Vor 15 Jahren endete die Mobutu-Diktatur in dem zentralafrikanischen Land. Regionale Konflikte prägen seither die Entwicklung der Demokratischen Republik Kongo

Von Simon Loidl *

Im Mai 1997 veränderte sich die politische Landschaft im Kongo – damals noch Zaire – grundlgegend. Die fast 32 Jahre andauernde Diktatur Joseph-Désiré Mobutus endete, der Rebellenführer Laurent-Désiré Kabila übernahm die Macht.

Bereits Anfang Mai hatten auf Vermittlung des Präsidenten Südafrikas, Nelson Mandela, Verhandlungen zwischen den beiden politischen Hauptprotagonisten stattgefunden.
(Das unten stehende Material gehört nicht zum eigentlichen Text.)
/-- Whether a held write is one of software's: it names all of bits [15:0], as no engine's does (R302). -/
def NozWrite.host (w : NozWrite) : Bool := decide (w.mask = 0xFFFF)

/-- A held write of an engine is applied: a MASKED entry keeps its value (R305). -/
def State.applyEngine (b : Nat) (s : State) (w : NozWrite) : State :=
  if nozStatus (s.nozzle b w.index) = 3 then s else s.nozApply b w.index w.mask w.bits

/-- The held writes of a bar that pass a test are applied in one handshake: those of engines, then those of software, whose
bits [15:0] stand; an entry that both reach sets NTCOLL (R304, R587, R588). At the end of a job the writes whose line
never comes are applied too (log entry 28). -/
def State.applyHeld (s : State) (b : Nat) (p : NozWrite → Bool) : State :=
  let x := s.barRast b
  let s := s.setBarRast b { x with writes := x.writes.filter fun w => !p w }
  let ws := x.writes.filter p
  let hosts := ws.filter NozWrite.host
  let engines := ws.filter fun w => !w.host
  let s := State.each (State.applyEngine b) s engines
  let s := State.each (fun s (w : NozWrite) => s.nozApply b w.index w.mask w.bits) s hosts
  let both := (hosts.map NozWrite.index).eraseDups.filter fun i => engines.any fun w => decide (w.index = i)
  State.each (fun s i => s.raise (pgRAST b) 5 i) s both

/-! ### The stop sequence (R428 to R445) -/

/-- SBSTATE: 0 IDLE, 1 STOPPING, 2 BACKING, 3 WAITING, 4 RETURNING, 5 FAILED. -/
def State.sb (s : State) : Nat := s.rd pgFIREC R.FIRE_SBSTAT_SBSTATE

/-- Writes SBSTATE. -/
def State.setSb (s : State) (v : Nat) : State := s.wr pgFIREC R.FIRE_SBSTAT_SBSTATE v

/-- Drives STOP_REQ. -/
def State.stopReq (s : State) (v : Bool) : State := { s with lines := { s.lines with stopReq := v } }

/-- Drives REV_PERMIT. -/
def State.revPermit (s : State) (v : Bool) : State := { s with lines := { s.lines with revPermit := v } }

/-- WAITBAR. -/
def State.waitBar (s : State) : Nat := s.rd pgFIREC R.FIRE_SBSTAT_WAITBAR

/-- ARMGAP; below 2 acts as 2. -/
def State.armGap (s : State) : Nat := max 2 (s.rd pgFIREC R.FIRE_SBCFG_ARMGAP)

/-- In STOPPING with the web at standstill the sequence moves to BACKING (R432). -/
def State.sbStill (s : State) : State :=
  if s.sb = 1 ∧ s.rdb pgPOS R.POS_STAT_STANDSTILL then (s.revPermit true).setSb 2 else s

/-- A trigger of R428: the sequence starts (R429), or an active sequence takes new stop slots (R445). -/
def State.sbTrigger (s : State) (cause : Nat) : State :=
  match s.jobs.cur with
  | none => s
  | some j =>
    if !s.inJob || j.kind == 2 then s
    else if s.sb = 0 then
      let s := (State.each (State.stopBar j) s (barsOf j.bars)).stopReq true
      let s := (s.setSb 1).wr pgFIREC R.FIRE_SBSTAT_CAUSE cause
      let s := (s.wr pgFIREC R.FIRE_SBSTAT_WAITBAR j.bars).inc pgFIREC R.FIRE_SBCNT_STOPS
      ((s.raise pgFIREC 2 cause).setFire { s.fire with sbAt := s.now }).sbStill
    else
      let fresh := (barsOf j.bars).filter fun b => !bitOf s.waitBar b
      let s := (State.each (State.stopBar j) s fresh).wr pgFIREC R.FIRE_SBSTAT_WAITBAR j.bars
      let s := if cause = 2 ∧ s.fire.sbAt = s.now then s.wr pgFIREC R.FIRE_SBSTAT_CAUSE cause else s
      if s.sb = 4 then ((s.stopReq true).setSb 1).sbStill else s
Der nicht nur politisch, sondern auch gesundheitlich stark geschwächte Mobutu traf auf dem südafrikanischen Militärschiff SAS Outeniqua mit dem Anführer der »Allianz der demokratischen Kräfte zur Befreiung des Kongo« (AFDL) zusammen. Kabila hatte sein Erscheinen zunächst hinausgezögert. Er beklagte mangelnde Sicherheitsvorkehrungen und ließ den ersten Termin einfach platzen. Die schließlich einen Tag später beginnenden Gespräche waren zu diesem Zeitpunkt beinahe nur mehr Formsache – Kabilas Triumph war bereits absehbar, und Mobutu formulierte die Bedingungen für seinen Rücktritt bereits aus der Position des Verlierers. Sein Vorschlag, die Macht an einen neu zu wählenden Präsidenten zu übergeben, hätte ihm sein Amt noch für einige Monate gesichert. Doch die Rebellen ließen sich angesichts der Kräfteverhältnisse nicht ernsthaft auf einen Waffenstillstand als Voraussetzung für Wahlen ein. Unmittelbar nach den Verhandlungen rückten ihre Einheiten weiter auf die Hauptstadt Kin­shasa vor. Am 16. Mai floh Mobutu ins Exil, einen Tag später ernannte sich Kabila zum Präsidenten, erklärte die Verfassung für ungültig und benannte Zaire in Demokratische Republik Kongo um.

»Lumumbistische« Revolte

Die AFDL, gegründet im Oktober 1996, war ein Bündnis der Mobutu-Gegner und versammelte Anhänger unterschiedlicher Parteien. Kabila selbst sah sich in der Tradition des 1961 unter CIA-Anleitung ermordeten Patrice Lumumba.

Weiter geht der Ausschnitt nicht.